WHAT IS EXPECTED:
Using the data that follows, return exactly the lines from the one that contains "theorem State.enterWaitQuiet_frame (t" through the one that contains "(s.moveRequest t).1.panel = s.panel", ends included.

EXERCISE INPUTS:
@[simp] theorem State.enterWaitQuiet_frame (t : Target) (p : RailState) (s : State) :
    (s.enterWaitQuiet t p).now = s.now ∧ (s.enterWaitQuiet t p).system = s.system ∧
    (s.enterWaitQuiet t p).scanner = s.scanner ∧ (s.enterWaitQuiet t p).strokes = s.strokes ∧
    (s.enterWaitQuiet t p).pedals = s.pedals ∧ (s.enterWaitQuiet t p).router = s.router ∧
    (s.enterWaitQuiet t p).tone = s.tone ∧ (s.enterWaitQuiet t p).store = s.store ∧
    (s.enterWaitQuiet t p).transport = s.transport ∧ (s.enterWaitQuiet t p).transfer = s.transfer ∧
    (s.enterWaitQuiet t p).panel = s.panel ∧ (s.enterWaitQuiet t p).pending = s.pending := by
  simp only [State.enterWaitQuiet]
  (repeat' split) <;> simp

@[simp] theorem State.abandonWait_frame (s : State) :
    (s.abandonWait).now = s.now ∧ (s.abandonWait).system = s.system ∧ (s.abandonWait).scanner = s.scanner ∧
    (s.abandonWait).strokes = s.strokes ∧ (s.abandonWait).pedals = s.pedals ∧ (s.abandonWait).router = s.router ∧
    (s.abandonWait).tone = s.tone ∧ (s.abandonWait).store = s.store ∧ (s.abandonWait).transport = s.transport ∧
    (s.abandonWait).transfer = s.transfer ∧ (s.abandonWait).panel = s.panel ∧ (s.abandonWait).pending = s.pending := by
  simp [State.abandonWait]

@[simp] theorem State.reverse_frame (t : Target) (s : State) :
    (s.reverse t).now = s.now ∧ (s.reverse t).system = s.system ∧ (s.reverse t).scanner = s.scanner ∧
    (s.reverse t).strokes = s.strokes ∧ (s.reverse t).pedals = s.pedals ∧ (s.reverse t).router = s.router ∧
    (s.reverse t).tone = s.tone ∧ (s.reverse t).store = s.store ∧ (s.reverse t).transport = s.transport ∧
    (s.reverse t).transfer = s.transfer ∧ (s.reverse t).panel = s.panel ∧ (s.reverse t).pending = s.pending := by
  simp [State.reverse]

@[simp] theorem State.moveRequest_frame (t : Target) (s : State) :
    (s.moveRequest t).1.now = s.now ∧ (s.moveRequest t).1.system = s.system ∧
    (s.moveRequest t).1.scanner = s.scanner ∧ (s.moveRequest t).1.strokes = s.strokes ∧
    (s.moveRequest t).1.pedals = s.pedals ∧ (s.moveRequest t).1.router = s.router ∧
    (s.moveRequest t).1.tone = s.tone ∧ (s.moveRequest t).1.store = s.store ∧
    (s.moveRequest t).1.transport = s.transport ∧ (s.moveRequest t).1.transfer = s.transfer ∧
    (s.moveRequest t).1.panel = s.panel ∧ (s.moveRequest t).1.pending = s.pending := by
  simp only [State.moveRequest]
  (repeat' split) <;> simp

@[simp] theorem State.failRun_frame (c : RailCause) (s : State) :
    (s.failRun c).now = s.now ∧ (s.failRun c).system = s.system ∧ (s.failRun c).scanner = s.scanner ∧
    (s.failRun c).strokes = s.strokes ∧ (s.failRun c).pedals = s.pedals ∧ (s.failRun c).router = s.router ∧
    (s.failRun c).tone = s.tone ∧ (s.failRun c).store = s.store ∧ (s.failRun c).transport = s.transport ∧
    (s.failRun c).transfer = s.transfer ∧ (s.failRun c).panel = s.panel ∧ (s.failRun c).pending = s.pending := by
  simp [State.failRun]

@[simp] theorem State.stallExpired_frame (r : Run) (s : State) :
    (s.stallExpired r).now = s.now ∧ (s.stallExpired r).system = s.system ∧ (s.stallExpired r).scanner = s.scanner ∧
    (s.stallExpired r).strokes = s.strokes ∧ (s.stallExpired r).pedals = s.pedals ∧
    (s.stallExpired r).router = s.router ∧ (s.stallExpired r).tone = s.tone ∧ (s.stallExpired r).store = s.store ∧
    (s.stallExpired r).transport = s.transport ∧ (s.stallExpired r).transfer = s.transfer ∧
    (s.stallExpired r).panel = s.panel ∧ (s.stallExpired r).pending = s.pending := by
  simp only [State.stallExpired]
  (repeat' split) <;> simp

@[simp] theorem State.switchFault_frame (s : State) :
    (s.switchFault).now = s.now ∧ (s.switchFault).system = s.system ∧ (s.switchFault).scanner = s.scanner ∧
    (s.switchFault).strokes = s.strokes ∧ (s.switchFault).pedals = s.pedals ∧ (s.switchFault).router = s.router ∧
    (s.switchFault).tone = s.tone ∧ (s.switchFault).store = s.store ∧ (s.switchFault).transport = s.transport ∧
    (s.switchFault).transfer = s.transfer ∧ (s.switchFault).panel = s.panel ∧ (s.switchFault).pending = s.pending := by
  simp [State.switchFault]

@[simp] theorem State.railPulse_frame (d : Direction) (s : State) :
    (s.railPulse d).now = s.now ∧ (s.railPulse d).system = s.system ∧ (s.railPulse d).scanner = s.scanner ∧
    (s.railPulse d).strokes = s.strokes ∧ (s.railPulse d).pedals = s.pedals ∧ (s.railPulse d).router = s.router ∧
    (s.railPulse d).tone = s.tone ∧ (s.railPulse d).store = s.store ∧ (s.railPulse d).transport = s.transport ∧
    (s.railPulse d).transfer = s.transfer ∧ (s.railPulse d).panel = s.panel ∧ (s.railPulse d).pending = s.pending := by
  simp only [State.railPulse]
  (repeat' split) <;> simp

...

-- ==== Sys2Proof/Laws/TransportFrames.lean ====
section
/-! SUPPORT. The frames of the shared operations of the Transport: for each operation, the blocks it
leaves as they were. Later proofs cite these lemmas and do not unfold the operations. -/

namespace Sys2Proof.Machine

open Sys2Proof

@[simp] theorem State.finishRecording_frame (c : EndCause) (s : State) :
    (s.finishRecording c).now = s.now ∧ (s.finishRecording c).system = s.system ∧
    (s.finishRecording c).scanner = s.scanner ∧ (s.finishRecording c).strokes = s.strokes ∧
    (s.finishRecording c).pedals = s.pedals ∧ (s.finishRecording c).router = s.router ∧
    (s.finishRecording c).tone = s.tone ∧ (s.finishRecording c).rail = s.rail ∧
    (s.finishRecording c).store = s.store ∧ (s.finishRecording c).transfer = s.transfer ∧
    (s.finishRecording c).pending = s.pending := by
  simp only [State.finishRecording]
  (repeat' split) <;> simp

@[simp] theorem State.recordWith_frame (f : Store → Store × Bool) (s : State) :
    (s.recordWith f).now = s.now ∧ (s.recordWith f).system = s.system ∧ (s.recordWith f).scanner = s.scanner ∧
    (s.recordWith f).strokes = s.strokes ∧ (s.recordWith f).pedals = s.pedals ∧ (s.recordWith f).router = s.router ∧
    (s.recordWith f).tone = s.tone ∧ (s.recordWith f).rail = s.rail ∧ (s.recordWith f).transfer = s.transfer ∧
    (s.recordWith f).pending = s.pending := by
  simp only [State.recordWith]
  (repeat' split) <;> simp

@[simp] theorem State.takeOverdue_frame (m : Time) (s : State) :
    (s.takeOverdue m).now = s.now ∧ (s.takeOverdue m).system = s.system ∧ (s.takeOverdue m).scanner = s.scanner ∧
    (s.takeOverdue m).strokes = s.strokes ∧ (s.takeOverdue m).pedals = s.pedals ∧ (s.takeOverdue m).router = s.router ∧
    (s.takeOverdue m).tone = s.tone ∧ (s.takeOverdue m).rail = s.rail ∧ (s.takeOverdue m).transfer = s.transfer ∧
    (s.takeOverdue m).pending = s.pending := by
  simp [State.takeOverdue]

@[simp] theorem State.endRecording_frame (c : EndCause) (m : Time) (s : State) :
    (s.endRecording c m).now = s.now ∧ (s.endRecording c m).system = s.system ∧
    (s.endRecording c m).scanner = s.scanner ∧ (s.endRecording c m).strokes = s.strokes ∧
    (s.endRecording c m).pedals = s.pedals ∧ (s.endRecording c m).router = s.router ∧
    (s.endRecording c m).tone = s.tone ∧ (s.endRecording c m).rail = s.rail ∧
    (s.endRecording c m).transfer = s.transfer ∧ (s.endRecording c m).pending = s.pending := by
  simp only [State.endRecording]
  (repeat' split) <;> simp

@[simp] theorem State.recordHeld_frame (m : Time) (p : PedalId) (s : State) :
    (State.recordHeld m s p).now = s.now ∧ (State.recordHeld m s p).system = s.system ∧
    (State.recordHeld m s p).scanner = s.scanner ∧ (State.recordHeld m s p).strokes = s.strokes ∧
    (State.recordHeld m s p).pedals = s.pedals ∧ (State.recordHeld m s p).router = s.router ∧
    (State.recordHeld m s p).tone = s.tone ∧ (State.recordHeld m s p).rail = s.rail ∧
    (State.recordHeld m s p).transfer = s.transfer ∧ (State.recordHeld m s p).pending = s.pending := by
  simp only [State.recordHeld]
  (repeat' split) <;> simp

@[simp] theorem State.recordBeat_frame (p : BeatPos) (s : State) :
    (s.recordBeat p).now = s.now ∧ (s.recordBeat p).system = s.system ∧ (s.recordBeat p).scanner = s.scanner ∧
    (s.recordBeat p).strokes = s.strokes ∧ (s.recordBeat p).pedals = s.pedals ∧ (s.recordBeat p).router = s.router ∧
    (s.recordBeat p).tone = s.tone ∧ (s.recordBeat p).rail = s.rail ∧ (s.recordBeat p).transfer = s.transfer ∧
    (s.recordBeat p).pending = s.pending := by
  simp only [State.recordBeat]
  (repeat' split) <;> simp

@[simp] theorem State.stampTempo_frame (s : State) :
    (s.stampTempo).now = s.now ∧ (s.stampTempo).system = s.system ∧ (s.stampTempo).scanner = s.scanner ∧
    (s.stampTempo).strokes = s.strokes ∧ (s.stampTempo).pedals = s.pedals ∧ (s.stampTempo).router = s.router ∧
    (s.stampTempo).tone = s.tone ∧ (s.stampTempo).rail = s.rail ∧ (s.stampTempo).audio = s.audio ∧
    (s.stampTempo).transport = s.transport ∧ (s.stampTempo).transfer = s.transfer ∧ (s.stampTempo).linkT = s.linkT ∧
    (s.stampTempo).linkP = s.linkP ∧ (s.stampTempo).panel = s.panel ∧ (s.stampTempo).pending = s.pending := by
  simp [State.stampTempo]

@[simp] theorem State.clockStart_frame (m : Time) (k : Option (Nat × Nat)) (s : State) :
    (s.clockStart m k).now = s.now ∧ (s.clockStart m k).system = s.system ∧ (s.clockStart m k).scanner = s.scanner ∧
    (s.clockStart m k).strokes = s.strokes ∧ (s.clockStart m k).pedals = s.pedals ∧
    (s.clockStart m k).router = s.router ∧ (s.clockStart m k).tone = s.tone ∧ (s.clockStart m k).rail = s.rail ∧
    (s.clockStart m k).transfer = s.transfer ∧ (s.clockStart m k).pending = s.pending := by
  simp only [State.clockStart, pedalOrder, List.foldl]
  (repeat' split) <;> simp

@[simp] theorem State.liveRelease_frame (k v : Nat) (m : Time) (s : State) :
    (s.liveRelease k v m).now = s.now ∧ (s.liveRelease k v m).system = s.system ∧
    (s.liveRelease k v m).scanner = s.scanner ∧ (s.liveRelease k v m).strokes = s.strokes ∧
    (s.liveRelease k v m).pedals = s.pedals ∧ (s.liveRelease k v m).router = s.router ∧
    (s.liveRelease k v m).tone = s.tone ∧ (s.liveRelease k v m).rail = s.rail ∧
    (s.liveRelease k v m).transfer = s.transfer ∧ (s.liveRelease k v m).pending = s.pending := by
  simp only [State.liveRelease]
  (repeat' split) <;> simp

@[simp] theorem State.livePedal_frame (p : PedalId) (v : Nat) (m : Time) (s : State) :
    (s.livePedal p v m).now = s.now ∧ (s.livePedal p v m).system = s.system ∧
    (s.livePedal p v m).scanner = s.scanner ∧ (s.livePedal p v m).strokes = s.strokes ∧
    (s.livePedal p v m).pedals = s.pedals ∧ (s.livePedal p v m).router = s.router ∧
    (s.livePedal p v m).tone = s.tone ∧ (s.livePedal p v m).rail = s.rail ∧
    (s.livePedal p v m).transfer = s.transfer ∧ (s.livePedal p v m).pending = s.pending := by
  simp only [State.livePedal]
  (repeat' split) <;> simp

---

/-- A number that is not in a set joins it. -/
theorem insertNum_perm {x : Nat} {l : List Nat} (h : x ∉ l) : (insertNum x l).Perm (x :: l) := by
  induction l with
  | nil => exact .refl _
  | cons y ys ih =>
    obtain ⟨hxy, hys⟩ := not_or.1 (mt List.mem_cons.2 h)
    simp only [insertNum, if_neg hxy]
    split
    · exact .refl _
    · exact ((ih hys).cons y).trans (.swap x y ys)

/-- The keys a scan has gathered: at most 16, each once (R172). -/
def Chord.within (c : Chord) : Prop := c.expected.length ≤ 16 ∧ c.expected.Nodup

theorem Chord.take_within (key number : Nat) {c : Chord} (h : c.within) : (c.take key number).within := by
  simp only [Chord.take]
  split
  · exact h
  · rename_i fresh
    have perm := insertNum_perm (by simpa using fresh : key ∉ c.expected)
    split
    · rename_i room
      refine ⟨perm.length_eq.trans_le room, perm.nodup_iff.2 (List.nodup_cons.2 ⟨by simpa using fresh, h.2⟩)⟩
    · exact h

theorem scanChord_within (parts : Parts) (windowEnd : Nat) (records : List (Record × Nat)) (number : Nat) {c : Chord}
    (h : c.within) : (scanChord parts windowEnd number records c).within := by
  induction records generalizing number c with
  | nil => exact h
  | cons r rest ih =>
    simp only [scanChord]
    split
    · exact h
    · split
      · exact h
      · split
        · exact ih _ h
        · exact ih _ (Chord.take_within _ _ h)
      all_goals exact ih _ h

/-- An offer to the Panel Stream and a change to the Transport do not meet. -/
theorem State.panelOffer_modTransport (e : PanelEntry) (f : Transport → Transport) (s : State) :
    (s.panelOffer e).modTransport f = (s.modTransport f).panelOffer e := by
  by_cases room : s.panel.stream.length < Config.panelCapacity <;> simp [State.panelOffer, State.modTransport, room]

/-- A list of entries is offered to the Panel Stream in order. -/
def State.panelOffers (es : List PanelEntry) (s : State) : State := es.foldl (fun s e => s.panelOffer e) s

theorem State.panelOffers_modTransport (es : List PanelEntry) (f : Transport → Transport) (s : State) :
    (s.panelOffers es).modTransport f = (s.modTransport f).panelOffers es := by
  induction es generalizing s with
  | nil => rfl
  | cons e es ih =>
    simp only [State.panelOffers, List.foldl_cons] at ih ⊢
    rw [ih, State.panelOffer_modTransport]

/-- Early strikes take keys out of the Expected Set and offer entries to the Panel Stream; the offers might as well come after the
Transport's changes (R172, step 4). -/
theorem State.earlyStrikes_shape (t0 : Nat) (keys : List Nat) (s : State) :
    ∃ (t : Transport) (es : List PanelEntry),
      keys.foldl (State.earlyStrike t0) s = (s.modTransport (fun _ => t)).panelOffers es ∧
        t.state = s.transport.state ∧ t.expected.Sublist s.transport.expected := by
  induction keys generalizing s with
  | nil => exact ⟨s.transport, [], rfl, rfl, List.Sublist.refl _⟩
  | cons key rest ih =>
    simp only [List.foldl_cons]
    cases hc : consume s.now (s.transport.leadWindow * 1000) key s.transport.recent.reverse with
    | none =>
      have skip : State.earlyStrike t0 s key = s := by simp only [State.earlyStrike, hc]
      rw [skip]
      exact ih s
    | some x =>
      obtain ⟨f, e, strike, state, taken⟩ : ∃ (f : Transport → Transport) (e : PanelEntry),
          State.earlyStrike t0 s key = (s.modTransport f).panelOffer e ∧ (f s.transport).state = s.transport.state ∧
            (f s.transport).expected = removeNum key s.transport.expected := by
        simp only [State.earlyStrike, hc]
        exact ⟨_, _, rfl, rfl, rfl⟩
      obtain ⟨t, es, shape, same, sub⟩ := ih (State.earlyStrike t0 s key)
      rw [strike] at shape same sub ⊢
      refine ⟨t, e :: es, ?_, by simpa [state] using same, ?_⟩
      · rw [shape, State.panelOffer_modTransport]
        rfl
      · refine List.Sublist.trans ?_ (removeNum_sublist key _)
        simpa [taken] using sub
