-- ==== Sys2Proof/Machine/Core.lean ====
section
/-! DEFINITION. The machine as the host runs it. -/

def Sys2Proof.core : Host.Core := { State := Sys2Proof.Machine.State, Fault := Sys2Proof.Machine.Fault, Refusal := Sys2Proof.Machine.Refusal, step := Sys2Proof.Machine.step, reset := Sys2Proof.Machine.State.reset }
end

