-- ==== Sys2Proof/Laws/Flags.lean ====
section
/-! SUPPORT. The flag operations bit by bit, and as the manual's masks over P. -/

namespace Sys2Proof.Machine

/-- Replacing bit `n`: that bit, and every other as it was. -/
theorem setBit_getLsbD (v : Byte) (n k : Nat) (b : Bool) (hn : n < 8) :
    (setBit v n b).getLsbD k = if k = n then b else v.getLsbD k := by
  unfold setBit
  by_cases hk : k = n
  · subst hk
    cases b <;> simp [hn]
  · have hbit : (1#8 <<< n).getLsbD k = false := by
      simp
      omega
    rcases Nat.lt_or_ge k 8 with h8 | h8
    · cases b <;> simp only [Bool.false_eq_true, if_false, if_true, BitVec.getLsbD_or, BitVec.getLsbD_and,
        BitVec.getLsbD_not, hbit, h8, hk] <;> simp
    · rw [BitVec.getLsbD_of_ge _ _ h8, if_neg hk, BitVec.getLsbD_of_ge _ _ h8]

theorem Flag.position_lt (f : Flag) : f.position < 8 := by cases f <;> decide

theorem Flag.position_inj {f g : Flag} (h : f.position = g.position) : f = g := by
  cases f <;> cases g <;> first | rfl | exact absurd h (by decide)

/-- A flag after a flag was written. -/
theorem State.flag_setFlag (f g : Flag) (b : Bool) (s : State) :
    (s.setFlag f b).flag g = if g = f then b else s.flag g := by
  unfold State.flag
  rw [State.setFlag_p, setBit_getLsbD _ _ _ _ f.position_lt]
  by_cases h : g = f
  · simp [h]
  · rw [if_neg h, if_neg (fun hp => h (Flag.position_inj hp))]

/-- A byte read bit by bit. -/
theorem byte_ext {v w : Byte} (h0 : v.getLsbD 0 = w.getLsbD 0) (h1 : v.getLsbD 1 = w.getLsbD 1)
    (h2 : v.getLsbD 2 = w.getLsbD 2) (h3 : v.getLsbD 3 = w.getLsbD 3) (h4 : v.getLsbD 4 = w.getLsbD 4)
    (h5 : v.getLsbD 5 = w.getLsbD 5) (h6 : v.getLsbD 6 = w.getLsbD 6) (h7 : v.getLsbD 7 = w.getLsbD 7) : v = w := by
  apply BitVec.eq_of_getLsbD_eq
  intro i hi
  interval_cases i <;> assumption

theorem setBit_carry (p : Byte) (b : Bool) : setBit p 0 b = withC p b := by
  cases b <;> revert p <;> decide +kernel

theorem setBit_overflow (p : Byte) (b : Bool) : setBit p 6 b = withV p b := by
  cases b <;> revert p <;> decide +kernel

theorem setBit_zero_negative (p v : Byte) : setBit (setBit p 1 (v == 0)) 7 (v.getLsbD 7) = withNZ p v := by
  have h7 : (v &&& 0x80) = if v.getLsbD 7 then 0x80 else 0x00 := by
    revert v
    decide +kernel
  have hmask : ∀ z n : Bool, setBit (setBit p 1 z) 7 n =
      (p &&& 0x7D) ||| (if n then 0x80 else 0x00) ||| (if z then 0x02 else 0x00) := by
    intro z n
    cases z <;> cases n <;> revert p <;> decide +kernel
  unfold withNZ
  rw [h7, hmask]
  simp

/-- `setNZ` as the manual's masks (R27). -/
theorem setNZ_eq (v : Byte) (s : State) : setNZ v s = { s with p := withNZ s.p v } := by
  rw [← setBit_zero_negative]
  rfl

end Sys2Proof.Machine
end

TASK RESPONSE:
@[simp] theorem State.enterWaitQuiet_frame (t : Target) (p : RailState) (s : State) :
    (s.enterWaitQuiet t p).now = s.now ∧ (s.enterWaitQuiet t p).system = s.system ∧
    (s.enterWaitQuiet t p).scanner = s.scanner ∧ (s.enterWaitQuiet t p).strokes = s.strokes ∧
    (s.enterWaitQuiet t p).pedals = s.pedals ∧ (s.enterWaitQuiet t p).router = s.router ∧
    (s.enterWaitQuiet t p).tone = s.tone ∧ (s.enterWaitQuiet t p).store = s.store ∧
    (s.enterWaitQuiet t p).transport = s.transport ∧ (s.enterWaitQuiet t p).transfer = s.transfer ∧
    (s.enterWaitQuiet t p).panel = s.panel ∧ (s.enterWaitQuiet t p).pending = s.pending := by
  simp only [State.enterWaitQuiet]
  (repeat' split) <;> simp

@[simp] theorem State.abandonWait_frame (s : State) :
    (s.abandonWait).now = s.now ∧ (s.abandonWait).system = s.system ∧ (s.abandonWait).scanner = s.scanner ∧
    (s.abandonWait).strokes = s.strokes ∧ (s.abandonWait).pedals = s.pedals ∧ (s.abandonWait).router = s.router ∧
    (s.abandonWait).tone = s.tone ∧ (s.abandonWait).store = s.store ∧ (s.abandonWait).transport = s.transport ∧
    (s.abandonWait).transfer = s.transfer ∧ (s.abandonWait).panel = s.panel ∧ (s.abandonWait).pending = s.pending := by
  simp [State.abandonWait]

@[simp] theorem State.reverse_frame (t : Target) (s : State) :
    (s.reverse t).now = s.now ∧ (s.reverse t).system = s.system ∧ (s.reverse t).scanner = s.scanner ∧
    (s.reverse t).strokes = s.strokes ∧ (s.reverse t).pedals = s.pedals ∧ (s.reverse t).router = s.router ∧
    (s.reverse t).tone = s.tone ∧ (s.reverse t).store = s.store ∧ (s.reverse t).transport = s.transport ∧
    (s.reverse t).transfer = s.transfer ∧ (s.reverse t).panel = s.panel ∧ (s.reverse t).pending = s.pending := by
  simp [State.reverse]

@[simp] theorem State.moveRequest_frame (t : Target) (s : State) :
    (s.moveRequest t).1.now = s.now ∧ (s.moveRequest t).1.system = s.system ∧
    (s.moveRequest t).1.scanner = s.scanner ∧ (s.moveRequest t).1.strokes = s.strokes ∧
    (s.moveRequest t).1.pedals = s.pedals ∧ (s.moveRequest t).1.router = s.router ∧
    (s.moveRequest t).1.tone = s.tone ∧ (s.moveRequest t).1.store = s.store ∧
    (s.moveRequest t).1.transport = s.transport ∧ (s.moveRequest t).1.transfer = s.transfer ∧
    (s.moveRequest t).1.panel = s.panel ∧ (s.moveRequest t).1.pending = s.pending := by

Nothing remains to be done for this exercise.